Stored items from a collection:
=== Begin Enclosure ===
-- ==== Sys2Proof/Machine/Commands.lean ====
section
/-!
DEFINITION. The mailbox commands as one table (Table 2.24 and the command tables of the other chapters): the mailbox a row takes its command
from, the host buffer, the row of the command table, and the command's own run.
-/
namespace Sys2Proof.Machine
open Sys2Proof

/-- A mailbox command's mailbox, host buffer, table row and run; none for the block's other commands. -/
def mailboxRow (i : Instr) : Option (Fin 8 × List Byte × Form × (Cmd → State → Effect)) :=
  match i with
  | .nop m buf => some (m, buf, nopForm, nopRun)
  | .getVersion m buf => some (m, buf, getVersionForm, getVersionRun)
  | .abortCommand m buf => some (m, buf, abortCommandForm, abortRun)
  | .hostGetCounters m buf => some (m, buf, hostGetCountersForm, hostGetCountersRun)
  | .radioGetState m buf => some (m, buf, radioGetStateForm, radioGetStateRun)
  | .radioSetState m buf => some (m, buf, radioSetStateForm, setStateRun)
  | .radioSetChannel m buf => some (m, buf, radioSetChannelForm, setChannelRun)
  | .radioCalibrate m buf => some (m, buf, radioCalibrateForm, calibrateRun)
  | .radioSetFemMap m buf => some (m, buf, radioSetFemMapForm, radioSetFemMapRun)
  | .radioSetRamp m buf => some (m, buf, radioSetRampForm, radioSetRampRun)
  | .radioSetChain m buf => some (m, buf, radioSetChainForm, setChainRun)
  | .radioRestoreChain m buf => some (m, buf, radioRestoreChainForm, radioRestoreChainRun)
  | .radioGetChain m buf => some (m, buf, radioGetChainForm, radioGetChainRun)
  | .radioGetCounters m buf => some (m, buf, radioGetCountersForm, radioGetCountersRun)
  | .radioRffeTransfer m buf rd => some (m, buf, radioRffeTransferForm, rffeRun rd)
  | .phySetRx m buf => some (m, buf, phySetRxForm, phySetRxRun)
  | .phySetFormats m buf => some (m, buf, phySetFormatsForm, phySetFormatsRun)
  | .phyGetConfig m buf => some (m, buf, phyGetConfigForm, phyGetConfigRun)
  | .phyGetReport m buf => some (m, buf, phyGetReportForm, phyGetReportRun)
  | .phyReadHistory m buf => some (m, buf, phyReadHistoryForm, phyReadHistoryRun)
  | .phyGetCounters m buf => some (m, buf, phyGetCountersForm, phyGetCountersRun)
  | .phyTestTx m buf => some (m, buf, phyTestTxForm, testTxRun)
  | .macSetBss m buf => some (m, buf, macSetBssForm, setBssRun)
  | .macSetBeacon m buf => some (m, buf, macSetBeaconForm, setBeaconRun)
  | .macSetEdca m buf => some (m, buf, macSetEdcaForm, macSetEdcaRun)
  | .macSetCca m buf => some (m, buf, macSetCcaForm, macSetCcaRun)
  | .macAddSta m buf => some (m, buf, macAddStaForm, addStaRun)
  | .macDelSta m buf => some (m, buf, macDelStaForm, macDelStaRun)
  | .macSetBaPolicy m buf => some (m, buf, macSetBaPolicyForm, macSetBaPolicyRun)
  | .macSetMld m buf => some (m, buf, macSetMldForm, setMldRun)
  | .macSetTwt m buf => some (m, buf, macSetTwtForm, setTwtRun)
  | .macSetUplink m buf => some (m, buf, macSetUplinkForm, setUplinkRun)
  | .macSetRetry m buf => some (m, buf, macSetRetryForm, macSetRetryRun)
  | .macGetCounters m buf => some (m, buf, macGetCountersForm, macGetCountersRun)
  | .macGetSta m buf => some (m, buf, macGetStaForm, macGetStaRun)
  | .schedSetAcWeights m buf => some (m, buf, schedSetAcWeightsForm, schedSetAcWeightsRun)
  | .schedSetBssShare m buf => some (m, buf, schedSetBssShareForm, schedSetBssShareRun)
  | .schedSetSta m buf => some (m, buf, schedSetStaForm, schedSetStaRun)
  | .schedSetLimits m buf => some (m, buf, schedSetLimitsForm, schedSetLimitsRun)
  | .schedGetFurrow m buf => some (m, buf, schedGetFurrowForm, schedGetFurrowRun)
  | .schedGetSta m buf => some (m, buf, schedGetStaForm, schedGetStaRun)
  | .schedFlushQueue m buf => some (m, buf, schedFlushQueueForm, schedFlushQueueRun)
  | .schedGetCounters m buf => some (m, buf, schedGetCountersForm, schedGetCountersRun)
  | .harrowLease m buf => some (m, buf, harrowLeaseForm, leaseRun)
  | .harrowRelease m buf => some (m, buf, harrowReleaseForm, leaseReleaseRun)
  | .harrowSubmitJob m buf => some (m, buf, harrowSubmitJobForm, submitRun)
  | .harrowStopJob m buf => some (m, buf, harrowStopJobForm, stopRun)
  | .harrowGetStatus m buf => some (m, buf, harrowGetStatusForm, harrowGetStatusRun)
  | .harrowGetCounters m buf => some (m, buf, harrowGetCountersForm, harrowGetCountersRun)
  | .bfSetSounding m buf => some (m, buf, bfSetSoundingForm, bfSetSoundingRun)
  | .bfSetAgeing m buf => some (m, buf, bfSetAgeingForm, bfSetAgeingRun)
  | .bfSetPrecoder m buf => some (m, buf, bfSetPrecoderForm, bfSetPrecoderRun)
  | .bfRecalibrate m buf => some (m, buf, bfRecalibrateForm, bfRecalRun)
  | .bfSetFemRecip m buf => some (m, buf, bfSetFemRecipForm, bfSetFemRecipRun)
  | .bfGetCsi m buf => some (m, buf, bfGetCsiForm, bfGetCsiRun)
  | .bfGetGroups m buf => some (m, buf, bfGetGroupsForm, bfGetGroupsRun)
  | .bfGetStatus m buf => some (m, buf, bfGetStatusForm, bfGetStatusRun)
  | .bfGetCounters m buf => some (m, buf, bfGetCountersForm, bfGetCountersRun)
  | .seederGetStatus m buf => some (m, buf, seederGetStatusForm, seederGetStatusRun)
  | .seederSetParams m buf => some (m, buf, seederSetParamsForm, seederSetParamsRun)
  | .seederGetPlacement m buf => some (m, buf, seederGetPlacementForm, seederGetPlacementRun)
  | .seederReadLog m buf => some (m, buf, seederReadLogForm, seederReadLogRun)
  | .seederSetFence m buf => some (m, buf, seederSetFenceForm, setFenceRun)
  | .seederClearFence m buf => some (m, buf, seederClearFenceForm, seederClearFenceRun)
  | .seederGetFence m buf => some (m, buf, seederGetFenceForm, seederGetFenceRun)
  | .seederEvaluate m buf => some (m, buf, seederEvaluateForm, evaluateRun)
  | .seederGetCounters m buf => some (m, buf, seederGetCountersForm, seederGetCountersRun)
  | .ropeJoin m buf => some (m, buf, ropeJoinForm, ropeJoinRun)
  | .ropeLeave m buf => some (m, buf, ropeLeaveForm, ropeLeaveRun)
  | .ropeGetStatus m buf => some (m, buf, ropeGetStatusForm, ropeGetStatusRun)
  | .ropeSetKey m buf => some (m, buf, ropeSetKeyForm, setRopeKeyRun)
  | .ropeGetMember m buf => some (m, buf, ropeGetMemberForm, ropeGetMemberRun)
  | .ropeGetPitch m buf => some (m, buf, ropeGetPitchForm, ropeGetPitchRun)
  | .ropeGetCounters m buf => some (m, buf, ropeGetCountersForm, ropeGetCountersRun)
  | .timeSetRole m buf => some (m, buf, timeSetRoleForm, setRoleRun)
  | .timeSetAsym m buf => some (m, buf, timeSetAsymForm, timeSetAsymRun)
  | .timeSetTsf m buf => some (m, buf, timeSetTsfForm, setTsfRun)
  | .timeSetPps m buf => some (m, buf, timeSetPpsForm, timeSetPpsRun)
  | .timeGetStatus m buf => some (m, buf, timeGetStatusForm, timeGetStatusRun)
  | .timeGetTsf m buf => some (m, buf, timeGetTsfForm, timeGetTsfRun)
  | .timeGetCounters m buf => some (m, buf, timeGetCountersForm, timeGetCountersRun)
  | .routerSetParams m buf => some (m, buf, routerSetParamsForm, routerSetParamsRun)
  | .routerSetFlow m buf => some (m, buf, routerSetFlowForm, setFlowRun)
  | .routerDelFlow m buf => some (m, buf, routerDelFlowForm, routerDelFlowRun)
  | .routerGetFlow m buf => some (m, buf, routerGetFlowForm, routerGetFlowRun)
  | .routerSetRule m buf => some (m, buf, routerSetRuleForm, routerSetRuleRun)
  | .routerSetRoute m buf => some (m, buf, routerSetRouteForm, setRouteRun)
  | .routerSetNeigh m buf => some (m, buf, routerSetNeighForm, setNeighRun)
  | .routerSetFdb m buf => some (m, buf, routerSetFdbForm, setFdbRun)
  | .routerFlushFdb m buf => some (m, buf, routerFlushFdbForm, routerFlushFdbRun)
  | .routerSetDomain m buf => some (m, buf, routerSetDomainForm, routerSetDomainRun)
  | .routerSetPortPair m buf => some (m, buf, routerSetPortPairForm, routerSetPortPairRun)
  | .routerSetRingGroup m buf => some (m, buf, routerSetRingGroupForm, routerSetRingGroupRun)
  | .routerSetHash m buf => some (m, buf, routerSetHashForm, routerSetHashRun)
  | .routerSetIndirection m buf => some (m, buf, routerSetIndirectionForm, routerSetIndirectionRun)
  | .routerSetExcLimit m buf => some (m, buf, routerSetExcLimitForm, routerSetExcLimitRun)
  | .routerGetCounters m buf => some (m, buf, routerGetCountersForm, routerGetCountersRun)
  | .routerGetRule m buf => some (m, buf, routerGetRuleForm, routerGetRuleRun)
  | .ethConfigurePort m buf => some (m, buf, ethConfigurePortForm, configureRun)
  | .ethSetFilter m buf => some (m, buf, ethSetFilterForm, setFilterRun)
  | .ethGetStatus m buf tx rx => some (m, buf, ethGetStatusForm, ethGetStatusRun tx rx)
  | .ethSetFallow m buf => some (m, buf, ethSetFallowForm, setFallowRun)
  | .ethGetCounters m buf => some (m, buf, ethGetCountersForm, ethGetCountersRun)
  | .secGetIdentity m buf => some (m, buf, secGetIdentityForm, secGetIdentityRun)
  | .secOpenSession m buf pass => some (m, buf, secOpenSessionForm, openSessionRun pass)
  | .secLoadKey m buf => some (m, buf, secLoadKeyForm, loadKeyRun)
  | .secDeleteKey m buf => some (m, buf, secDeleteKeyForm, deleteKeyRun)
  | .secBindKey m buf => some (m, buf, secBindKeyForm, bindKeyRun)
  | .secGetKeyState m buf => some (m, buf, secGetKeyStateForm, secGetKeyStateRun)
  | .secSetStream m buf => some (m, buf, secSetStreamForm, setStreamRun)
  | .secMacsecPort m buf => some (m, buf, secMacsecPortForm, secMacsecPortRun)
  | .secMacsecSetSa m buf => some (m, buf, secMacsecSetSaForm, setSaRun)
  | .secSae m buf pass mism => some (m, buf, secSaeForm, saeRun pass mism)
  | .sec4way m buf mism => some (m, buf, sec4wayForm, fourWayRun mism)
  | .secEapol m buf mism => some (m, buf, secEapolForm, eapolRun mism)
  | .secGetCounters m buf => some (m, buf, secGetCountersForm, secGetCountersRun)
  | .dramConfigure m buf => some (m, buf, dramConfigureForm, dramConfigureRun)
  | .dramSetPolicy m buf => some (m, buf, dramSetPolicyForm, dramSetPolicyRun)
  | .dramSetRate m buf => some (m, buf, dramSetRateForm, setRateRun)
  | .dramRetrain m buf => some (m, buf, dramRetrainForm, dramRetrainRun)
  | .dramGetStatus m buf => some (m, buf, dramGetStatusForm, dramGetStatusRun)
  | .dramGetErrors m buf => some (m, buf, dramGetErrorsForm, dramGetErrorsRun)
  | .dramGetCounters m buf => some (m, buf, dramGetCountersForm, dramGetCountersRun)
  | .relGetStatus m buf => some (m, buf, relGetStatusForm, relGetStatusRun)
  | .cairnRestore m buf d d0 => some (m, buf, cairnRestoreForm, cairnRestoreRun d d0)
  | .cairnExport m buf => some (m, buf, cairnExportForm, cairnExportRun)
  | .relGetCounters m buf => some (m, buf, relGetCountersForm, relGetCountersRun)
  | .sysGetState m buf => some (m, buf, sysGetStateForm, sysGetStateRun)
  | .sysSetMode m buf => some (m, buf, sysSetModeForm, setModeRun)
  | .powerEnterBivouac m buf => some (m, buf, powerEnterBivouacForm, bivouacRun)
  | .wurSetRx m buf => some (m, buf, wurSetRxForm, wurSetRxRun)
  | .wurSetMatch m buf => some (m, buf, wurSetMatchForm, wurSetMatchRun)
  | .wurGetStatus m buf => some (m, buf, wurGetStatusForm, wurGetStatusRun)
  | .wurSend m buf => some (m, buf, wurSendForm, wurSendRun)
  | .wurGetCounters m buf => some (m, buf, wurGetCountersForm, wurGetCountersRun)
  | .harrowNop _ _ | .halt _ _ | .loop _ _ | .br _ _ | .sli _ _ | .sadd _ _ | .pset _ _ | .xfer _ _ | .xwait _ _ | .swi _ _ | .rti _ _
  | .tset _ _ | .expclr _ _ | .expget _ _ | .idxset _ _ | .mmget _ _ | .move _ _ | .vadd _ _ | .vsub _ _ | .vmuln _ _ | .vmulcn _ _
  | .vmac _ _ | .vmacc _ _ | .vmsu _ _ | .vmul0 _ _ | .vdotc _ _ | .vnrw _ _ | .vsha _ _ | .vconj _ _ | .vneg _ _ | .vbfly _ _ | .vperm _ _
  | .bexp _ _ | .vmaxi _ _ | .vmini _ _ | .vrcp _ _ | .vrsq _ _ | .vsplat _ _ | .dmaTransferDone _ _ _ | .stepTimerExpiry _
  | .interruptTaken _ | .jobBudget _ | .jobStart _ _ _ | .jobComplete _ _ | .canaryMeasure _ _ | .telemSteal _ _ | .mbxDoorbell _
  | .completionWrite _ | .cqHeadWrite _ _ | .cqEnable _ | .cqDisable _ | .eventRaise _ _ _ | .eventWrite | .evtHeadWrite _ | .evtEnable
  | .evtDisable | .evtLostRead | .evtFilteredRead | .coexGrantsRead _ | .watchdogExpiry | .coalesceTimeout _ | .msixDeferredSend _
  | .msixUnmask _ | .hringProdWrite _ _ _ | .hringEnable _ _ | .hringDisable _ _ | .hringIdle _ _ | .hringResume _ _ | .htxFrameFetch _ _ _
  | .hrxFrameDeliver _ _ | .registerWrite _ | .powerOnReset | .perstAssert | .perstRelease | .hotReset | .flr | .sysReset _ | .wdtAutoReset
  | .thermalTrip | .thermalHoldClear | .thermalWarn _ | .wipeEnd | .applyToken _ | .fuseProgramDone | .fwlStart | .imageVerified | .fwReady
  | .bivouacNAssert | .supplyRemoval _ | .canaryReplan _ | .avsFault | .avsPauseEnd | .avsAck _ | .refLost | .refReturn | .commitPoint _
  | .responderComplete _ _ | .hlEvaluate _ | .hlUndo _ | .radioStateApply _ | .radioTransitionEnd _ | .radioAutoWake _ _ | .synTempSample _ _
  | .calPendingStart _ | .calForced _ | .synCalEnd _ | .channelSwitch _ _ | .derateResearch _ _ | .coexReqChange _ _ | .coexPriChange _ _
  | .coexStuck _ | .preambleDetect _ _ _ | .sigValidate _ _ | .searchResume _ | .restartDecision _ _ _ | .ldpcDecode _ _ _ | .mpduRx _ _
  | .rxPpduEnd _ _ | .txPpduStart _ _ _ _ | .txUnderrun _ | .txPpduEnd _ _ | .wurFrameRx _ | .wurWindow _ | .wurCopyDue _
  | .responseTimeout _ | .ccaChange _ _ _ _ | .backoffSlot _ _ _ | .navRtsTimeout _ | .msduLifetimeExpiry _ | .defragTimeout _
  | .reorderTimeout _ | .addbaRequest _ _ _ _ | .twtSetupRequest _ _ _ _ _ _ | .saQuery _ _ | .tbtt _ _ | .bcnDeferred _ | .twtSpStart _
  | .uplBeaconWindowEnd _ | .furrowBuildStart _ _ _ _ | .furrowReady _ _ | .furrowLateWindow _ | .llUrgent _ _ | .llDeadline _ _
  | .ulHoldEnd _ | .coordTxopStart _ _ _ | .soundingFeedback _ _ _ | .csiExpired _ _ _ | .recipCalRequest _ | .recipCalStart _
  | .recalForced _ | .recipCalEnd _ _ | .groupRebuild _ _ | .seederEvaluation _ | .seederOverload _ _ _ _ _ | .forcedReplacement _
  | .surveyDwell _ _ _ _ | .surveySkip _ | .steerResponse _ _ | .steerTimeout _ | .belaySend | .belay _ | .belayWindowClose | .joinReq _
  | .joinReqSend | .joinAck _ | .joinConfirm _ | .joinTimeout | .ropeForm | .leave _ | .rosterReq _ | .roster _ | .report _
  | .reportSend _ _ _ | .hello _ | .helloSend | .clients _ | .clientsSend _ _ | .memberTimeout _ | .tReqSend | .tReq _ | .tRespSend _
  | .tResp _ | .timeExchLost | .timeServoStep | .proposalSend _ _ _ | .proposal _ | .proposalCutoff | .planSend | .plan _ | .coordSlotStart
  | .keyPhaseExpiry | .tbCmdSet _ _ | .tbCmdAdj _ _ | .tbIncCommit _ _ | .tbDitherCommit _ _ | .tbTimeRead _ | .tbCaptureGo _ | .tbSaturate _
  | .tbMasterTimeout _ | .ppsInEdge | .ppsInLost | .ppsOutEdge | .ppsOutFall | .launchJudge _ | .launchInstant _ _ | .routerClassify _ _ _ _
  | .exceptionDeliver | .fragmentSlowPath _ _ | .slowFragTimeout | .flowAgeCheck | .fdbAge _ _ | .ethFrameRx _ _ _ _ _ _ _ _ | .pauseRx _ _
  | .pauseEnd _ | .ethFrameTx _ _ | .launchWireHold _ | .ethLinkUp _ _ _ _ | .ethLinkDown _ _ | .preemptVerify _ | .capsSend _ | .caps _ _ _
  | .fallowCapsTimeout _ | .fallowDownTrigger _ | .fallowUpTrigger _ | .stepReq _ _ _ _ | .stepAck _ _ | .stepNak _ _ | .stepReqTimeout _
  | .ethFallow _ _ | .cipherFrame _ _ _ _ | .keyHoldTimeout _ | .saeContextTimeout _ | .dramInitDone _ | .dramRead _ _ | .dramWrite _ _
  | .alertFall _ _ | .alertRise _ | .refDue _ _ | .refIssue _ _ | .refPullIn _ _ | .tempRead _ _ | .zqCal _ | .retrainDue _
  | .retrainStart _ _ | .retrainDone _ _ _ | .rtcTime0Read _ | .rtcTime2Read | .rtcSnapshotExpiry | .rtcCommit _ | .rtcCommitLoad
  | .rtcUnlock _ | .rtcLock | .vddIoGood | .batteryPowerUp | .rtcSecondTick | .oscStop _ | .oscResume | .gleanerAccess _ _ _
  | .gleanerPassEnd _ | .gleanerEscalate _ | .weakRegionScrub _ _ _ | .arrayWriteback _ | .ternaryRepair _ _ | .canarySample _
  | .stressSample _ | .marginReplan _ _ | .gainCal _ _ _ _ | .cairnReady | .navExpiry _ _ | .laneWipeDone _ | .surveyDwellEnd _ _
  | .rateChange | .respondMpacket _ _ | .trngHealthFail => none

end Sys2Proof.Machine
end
=== End Enclosure ===
=== Begin Enclosure ===
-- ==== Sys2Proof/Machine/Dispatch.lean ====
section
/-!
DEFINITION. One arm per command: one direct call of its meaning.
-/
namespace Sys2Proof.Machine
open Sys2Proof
=== End Enclosure ===
:: WHAT TO DO ::
From the entries above, give again exactly the lines running from the line with "buf, radioSetStateForm, setStateRun)" to the line with "buf, macSetUplinkForm, setUplinkRun)"; include both of those lines.

:: TASK ANSWER ::
  | .radioSetState m buf => some (m, buf, radioSetStateForm, setStateRun)
  | .radioSetChannel m buf => some (m, buf, radioSetChannelForm, setChannelRun)
  | .radioCalibrate m buf => some (m, buf, radioCalibrateForm, calibrateRun)
  | .radioSetFemMap m buf => some (m, buf, radioSetFemMapForm, radioSetFemMapRun)
  | .radioSetRamp m buf => some (m, buf, radioSetRampForm, radioSetRampRun)
  | .radioSetChain m buf => some (m, buf, radioSetChainForm, setChainRun)
  | .radioRestoreChain m buf => some (m, buf, radioRestoreChainForm, radioRestoreChainRun)
  | .radioGetChain m buf => some (m, buf, radioGetChainForm, radioGetChainRun)
  | .radioGetCounters m buf => some (m, buf, radioGetCountersForm, radioGetCountersRun)
  | .radioRffeTransfer m buf rd => some (m, buf, radioRffeTransferForm, rffeRun rd)
  | .phySetRx m buf => some (m, buf, phySetRxForm, phySetRxRun)
  | .phySetFormats m buf => some (m, buf, phySetFormatsForm, phySetFormatsRun)
  | .phyGetConfig m buf => some (m, buf, phyGetConfigForm, phyGetConfigRun)
  | .phyGetReport m buf => some (m, buf, phyGetReportForm, phyGetReportRun)
  | .phyReadHistory m buf => some (m, buf, phyReadHistoryForm, phyReadHistoryRun)
  | .phyGetCounters m buf => some (m, buf, phyGetCountersForm, phyGetCountersRun)
  | .phyTestTx m buf => some (m, buf, phyTestTxForm, testTxRun)
  | .macSetBss m buf => some (m, buf, macSetBssForm, setBssRun)
  | .macSetBeacon m buf => some (m, buf, macSetBeaconForm, setBeaconRun)
  | .macSetEdca m buf => some (m, buf, macSetEdcaForm, macSetEdcaRun)
  | .macSetCca m buf => some (m, buf, macSetCcaForm, macSetCcaRun)
  | .macAddSta m buf => some (m, buf, macAddStaForm, addStaRun)
  | .macDelSta m buf => some (m, buf, macDelStaForm, macDelStaRun)
  | .macSetBaPolicy m buf => some (m, buf, macSetBaPolicyForm, macSetBaPolicyRun)
  | .macSetMld m buf => some (m, buf, macSetMldForm, setMldRun)
  | .macSetTwt m buf => some (m, buf, macSetTwtForm, setTwtRun)
  | .macSetUplink m buf => some (m, buf, macSetUplinkForm, setUplinkRun)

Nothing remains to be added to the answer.